Trusted Partner or Courtier?
The people who run the United States government-funded research center where I work should hang their heads in shame, abandon claims of honesty, and maybe even shut the doors for good. In their handling of this latest stage of the Covid crisis, they have betrayed their mission to be a trusted partner to the government, violated their own central principle of integrity, and set the stage for the organization’s eventual irrelevance.
University-affiliated research centers (UARC) and federally funded research and development centers (FFRDCs) were first established during World War II to maintain certain critical needs of the government. Our research center is full of hard-working smart people who are serious about truth and about maintaining our nation’s security. As an organization, we boast of our role in providing honest information and feedback to the government.
Regarding the president’s mandate that henceforth any person working on a government contract shall be fully vaccinated for Covid, the company had a choice in how to respond. Here is what they COULD have said to the government in response:
We have been battling Covid for over 18 months quite effectively with essentially zero cases of transmission in our facilities. Our employees’ cooperation has contributed to this success. We don’t see any need to make changes or to threaten the small fraction of our employees who remain unvaccinated.
The mandate does not solve the problem it purports to address. CDC Director Rochelle Walensky stated the vaccines do not prevent transmission of Covid. The United Kingdom Health Security Agency weekly reports provide data showing Covid transmission rates of vaccinated people are on par with, and likely higher than, transmission rates in unvaccinated people. According to the CDC and real-world data, interaction with our unvaccinated employees is no more dangerous than with the vaccinated.
We select our employees very carefully and respect their medical choices. They are among the brightest people in the country, and we think they, along with their trusted medical providers, are in the best position to decide what is in their own medical interest. It is beyond the scope of a government contract to determine what medical care any employee receives.
We will not discriminate among our employees based on their medical condition. The mandate requires people with confirmed medical exemptions to the vaccine to go through regular testing and have other restrictions on their working conditions. A year ago, this type of discrimination based on medical status was banned by OSHA, but now the government has ordered it and has changed the OSHA rules. We still think it’s wrong.

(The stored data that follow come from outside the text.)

-- ==== Sys2Proof/Machine/Journal.lean ====
section
/-! DEFINITION. The Stroke Journal (R7 to R17): accepting, refusing and overwriting strokes, the two points, the replay
search, and READ-JOURNAL. -/

namespace Sys2Proof.Machine

/-- The journal is full and its oldest stroke is untranslated, or the SN range has ended (R10, R12). -/
def Journal.mustRefuse (j : Journal) : Bool :=
  decide (Config.snEnd ≤ j.nextSn) ||
  (decide (Config.journalSize ≤ j.strokes.length) &&
    match j.strokes with
    | [] => false
    | k :: _ => decide (j.readPoint ≤ k.sn))

/-- R10: the refused stroke raises the pending refused count. -/
def Journal.refuse (j : Journal) : Journal := { j with refused := satInc j.refused 255 }

/-- R11: a full journal loses its oldest stroke; an unarchived one is counted lost. -/
def Journal.makeRoom (j : Journal) : Journal :=
  if j.strokes.length < Config.journalSize then j
  else
    match j.strokes with
    | [] => j
    | k :: rest =>
      if k.sn = j.archivePoint then
        { j with strokes := rest, archiveLost := satInc j.archiveLost 255, archivePoint := k.sn + 1 }
      else { j with strokes := rest }

/-- R9: the stroke takes next SN and the pending refused count. -/
def Journal.accept (j : Journal) (k : Stroke) : Journal :=
  { j with
    strokes := j.strokes ++ [{ k with sn := j.nextSn, refusedBefore := j.refused }]
    nextSn := j.nextSn + 1
    refused := 0 }

/-- A stroke handed over by the Key Scanner (R9 to R12). -/
def Journal.offer (j : Journal) (k : Stroke) : Journal :=
  if j.mustRefuse then j.refuse else j.makeRoom.accept k

/-- The stroke at the read point (R13). -/
def Journal.atReadPoint (j : Journal) : Option Stroke := j.strokes.find? (fun k => decide (k.sn = j.readPoint))

/-- The read point past the stroke just taken (R13). -/
def Journal.advance (j : Journal) : Journal := { j with readPoint := j.readPoint + 1 }

/-- A stroke that the replay search stops at (R14). -/
def afterCut (cut : LinkTime) (k : Stroke) : Bool := ! k.unsynced && decide (cut.toNat < k.downTime.toNat)

/-- R14: the read point by search. -/
def Journal.search (j : Journal) (cut : LinkTime) : Journal :=
  { j with readPoint :=
      match j.strokes.find? (afterCut cut) with
      | some k => k.sn
      | none => j.nextSn }

/-- The records a READ-JOURNAL of `n` copies out (R15). -/
def Journal.toArchive (j : Journal) (n : Nat) : List Stroke :=
  (j.strokes.filter (fun k => decide (j.archivePoint ≤ k.sn))).take n

/-- R15: the archive point moves past the last record copied, the archive-lost count is cleared. -/
def Journal.archive (j : Journal) (n : Nat) : Journal :=
  { j with archivePoint := j.archivePoint + (j.toArchive n).length, archiveLost := 0 }

/-- Untranslated and unarchived strokes (R17). -/
def Journal.untranslated (j : Journal) : Nat := j.nextSn - j.readPoint
def Journal.unarchived (j : Journal) : Nat := j.nextSn - j.archivePoint

end Sys2Proof.Machine
end

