/-- R135, R138, R150: a read-back mismatch. A cell heard after it and before the absent gap opens no transmission (R133,
R134). -/
def collide (onHeader : Bool) (s : State) : State :=
  match s.link.sending with
  | some d =>
    if d.join then enterDuplicate s
    else
      let s1 := if onHeader then s else recordOwn d.header s
      { s1 with link := { s1.link with sending := none, busy := true, rx := .unknown } }
  | none => if beaconDue s || backoffDue s then beaconCollided s else s

/-! ## What is received (R134, R139, R141, R142, R151) -/

/-- The station takes cells now: it hears, and is not driving the pair itself (R134). -/
def receives (s : State) : Bool := hears s && s.link.sending.isNone

/-- The sender of a cell that is not a beacon's: the station named in the header that opened the transmission (R134). -/
def Rx.sender (r : Rx) : Option Station :=
  match r with
  | .window h _ => some h.station
  | _ => none

/-- A cell heard and discarded (R134): what it opened has no known sender, what it stood in goes on. -/
def Rx.afterDiscard (r : Rx) (cells : Nat) : Rx :=
  match r with
  | .window h n => .window h (n + cells)
  | _ => .unknown

def discardCells (cells : Nat) (s : State) : State :=
  { s with link := { s.link with busy := true, rx := s.link.rx.afterDiscard cells } }

/-- Cells discarded whose words have been judged: the corrected ones count for the transmission's sender (R134). -/
def discardJudged (cs : List RxCell) (s : State) : State := discardCells cs.length (countWords s.link.rx.sender cs s)

/-- A transmission whose opening cell was discarded. -/
def unknownSender (s : State) : State := { s with link := { s.link with busy := true, rx := .unknown } }

/-- R139, R146: the window a header stands for, or the joiner it names. -/
def Link.placeHeader (l : Link) (h : Header) : Link :=
  match l.latest with
  | none => l
  | some b =>
    if inPlan b.plan h.station then
      match l.phase with
      | .none => l
      | .ended => l
      | _ => { l with phase := .window ((b.plan.map Prod.fst).dropWhile (fun n => decide (n ≠ h.station))) }
    else if l.phase = .joinSlot ∧ h.station.val = b.round.toNat % 8 then { l with joiner := some (h.station, h.role) }
    else l

/-- R142: a clean header taken. -/
def takeHeader (h : Header) (corrected : Nat) (s : State) : State :=
  let l := (s.link.recordHeader h corrected).placeHeader h
  let s1 := { s with link := { l with busy := true, rx := .window h 0, heard := h.station :: l.heard } }
  if inPlan (planOf s1) h.station then headerToPen h s1 else s1

/-- The header of a cell, when it may be taken (R134, R204). -/
def headerIn (c : RxCell) : Option Header := if cellUsable c then decodeHeader (cellValue c) else none

/-- A cell that is taken only where it opens a transmission, a header or the first of a beacon, opens one here: nothing has
been heard since the absent gap (R133, R134). -/
def opensHere (s : State) : Bool := decide (s.link.rx = .idle)

/-- HEADER_RECEIVED (R142, R138). A header in the middle of a transmission does not belong there and is discarded (R134). -/
def headerReceived (c : RxCell) (s : State) : State :=
  if ! receives s then s
  else if ! opensHere s then discardJudged [c] s
  else
    match headerIn c with
    | some h =>
      if h.station = s.straps.station then (if s.link.mode = .listen then enterDuplicate s else unknownSender s)
      else takeHeader h (cellCorrections c) s
    | none => unknownSender s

We will not force experimental medical treatments on our employees. The FDA gave full approval to Pfizer’s COMIRNATY vaccine, but Pfizer has not made the FDA-approved version available in the US. Instead, they are continuing to sell the Emergency Use Authorized (EUA) version. EUA products are for patients with a critical need who have exhausted any available FDA-approved remedy for their condition. They take the EUA treatment voluntarily and with full knowledge that it is not FDA-approved. EUA status indemnifies the treatment providers and transfers all risks to the patients themselves in exchange for receiving the emergency treatment. It is highly unethical to coerce employees to receive something that is not fully approved, forcing them to assume all risk. If an FDA-approved shot exists, that legal entity should be the one provided, with all of the accompanying liability protections for the patient.
Adopting trivial rules trivializes all of our rules. We have important procedures at our facilities for safeguarding classified physical property and information. Other company procedures address accurate fulfillment of our contracts, particularly timekeeping. We are concerned that instituting the procedures called for in the mandate under the claim of protecting people from Covid will be seen as, quite frankly, bogus, and this “Covid theater” is certain to decrease the level of respect among our employees for our other more critical procedures.
Our company did not reply as above and instead agreed to accept contracts with the novel, government rule that only vaccinated individuals can work on those contracts, even though vaccination status (which differs from actual immunity) is somewhat irrelevant to an employee’s fitness to fulfill the terms of the contract. Dishonestly, the people in charge pretend that the new rule is all about keeping people safe when it is simply about following orders. One wonders if there is any contract stipulation that would be egregious enough to trigger our organization, as a trusted partner, to tell the government, “We are sorry, but this is a line we cannot cross.” Maybe our organization is not as critically important as we claim and we have no room to challenge improper edicts without certain loss of contracts. It’s our job to tell the emperor he has no clothes. Instead, we go along to get along. This is how once-respected and important institutions fade into bloated bureaucracies feeding at the trough of government largesse.
Oh, and one more thing. The people pretending that the unvaccinated are so dangerous are the same ones that sit in judgment of my colleagues’ genuine religious objections to the vaccine. These objections vary, but one whose importance is even greater than all this Covid nonsense concerns the use of stem cells from aborted fetuses in the process that produced the vaccines. While the lives that produced those cells perished years ago, there is an ongoing commerce in body parts harvested from live fetuses targeted for termination. Any use of these parts for the welfare of older, more powerful people is high-tech cannibalism.